• [Working data]:
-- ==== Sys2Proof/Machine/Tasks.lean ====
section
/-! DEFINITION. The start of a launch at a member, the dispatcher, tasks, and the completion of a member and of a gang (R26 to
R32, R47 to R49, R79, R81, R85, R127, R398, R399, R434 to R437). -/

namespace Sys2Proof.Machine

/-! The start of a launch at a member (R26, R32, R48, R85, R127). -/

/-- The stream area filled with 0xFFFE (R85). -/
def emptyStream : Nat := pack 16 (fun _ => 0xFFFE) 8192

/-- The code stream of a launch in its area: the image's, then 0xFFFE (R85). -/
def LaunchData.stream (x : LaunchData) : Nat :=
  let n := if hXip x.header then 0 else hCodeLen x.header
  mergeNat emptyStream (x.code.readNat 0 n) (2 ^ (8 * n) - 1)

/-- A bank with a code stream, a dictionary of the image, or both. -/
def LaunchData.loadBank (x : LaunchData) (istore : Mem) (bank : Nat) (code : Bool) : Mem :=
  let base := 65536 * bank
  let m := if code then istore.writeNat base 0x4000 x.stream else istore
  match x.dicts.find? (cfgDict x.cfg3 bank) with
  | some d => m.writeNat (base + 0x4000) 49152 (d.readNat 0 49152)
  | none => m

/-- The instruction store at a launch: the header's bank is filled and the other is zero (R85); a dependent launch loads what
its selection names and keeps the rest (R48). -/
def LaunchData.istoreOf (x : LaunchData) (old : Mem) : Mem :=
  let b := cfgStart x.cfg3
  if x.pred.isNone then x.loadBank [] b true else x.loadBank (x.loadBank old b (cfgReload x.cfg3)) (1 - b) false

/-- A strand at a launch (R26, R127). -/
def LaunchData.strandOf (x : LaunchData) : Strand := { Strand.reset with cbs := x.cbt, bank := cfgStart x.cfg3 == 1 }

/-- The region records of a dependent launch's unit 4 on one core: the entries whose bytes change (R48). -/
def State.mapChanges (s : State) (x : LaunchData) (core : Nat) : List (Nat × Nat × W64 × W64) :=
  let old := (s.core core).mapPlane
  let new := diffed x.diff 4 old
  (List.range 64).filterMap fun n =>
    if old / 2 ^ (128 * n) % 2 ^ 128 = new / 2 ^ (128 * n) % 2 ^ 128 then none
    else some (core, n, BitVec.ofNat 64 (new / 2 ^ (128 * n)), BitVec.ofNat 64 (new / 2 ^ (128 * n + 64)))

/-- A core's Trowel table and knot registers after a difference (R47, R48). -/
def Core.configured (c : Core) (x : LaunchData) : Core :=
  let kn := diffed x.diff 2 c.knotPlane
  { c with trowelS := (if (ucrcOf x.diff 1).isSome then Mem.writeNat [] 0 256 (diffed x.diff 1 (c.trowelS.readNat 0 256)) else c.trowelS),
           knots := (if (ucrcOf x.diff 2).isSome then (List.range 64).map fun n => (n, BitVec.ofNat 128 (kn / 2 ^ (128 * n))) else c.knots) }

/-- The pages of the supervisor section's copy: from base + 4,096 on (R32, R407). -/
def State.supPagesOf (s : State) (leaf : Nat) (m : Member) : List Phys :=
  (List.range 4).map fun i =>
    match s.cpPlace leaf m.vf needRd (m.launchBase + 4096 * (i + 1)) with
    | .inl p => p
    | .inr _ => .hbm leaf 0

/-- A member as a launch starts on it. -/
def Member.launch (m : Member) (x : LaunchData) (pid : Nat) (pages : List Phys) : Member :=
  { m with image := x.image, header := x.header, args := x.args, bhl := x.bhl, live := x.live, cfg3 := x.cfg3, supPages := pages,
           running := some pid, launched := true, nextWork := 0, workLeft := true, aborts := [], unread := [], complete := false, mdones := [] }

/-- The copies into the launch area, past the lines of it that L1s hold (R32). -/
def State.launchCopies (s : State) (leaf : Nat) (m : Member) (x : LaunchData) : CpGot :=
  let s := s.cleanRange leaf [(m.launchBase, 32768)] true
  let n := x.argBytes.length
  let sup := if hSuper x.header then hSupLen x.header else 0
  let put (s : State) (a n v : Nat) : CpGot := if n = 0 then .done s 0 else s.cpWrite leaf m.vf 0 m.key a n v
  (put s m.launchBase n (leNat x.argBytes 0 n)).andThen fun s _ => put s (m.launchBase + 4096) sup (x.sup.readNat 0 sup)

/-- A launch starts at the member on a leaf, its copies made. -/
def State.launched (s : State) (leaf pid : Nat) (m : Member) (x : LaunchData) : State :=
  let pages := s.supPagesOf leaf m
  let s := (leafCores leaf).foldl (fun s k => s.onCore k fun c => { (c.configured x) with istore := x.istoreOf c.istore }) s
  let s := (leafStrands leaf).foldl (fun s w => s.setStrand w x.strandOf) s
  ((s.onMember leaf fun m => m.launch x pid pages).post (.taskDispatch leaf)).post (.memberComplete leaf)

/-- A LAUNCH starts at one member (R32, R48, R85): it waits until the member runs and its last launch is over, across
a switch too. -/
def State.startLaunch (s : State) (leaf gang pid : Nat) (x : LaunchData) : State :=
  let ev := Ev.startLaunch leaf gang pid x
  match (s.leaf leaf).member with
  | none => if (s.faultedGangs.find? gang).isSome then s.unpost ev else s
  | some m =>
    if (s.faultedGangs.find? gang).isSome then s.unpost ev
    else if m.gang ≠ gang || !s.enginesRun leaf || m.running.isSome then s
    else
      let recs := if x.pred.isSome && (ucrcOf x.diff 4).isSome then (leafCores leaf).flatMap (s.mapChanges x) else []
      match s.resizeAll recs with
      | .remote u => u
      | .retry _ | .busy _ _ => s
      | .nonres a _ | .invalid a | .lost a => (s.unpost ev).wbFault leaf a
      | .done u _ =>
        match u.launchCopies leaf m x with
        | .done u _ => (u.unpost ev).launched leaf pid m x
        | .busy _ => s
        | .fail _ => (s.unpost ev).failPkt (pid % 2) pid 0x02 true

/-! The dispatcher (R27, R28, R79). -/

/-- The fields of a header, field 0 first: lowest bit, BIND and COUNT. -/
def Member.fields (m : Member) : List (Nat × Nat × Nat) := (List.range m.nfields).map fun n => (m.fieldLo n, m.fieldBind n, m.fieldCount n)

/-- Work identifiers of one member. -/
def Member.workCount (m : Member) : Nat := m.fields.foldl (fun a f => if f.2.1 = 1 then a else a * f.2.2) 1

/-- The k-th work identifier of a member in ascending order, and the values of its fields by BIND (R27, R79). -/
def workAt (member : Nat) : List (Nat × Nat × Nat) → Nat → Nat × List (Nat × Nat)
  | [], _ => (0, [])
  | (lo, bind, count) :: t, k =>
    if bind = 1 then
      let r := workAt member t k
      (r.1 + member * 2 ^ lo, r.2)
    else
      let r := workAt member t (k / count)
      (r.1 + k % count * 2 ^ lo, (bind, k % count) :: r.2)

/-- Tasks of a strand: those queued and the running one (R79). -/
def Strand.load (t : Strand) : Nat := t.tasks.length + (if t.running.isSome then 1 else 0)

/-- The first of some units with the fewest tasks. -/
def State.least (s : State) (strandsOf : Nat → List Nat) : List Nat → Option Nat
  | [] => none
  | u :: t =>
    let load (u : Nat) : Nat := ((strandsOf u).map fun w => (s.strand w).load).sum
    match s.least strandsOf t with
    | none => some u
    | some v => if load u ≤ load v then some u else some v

• [What to do]: The answer must hold only the lines from the first line of the data through the line bearing "def emptyStream : Nat", returned exactly.

• [Solution to the problem]:
-- ==== Sys2Proof/Machine/Tasks.lean ====
section
/-! DEFINITION. The start of a launch at a member, the dispatcher, tasks, and the completion of a member and of a gang (R26 to
R32, R47 to R49, R79, R81, R85, R127, R398, R399, R434 to R437). -/

namespace Sys2Proof.Machine

/-! The start of a launch at a member (R26, R32, R48, R85, R127). -/

/-- The stream area filled with 0xFFFE (R85). -/
def emptyStream : Nat := pack 16 (fun _ => 0xFFFE) 8192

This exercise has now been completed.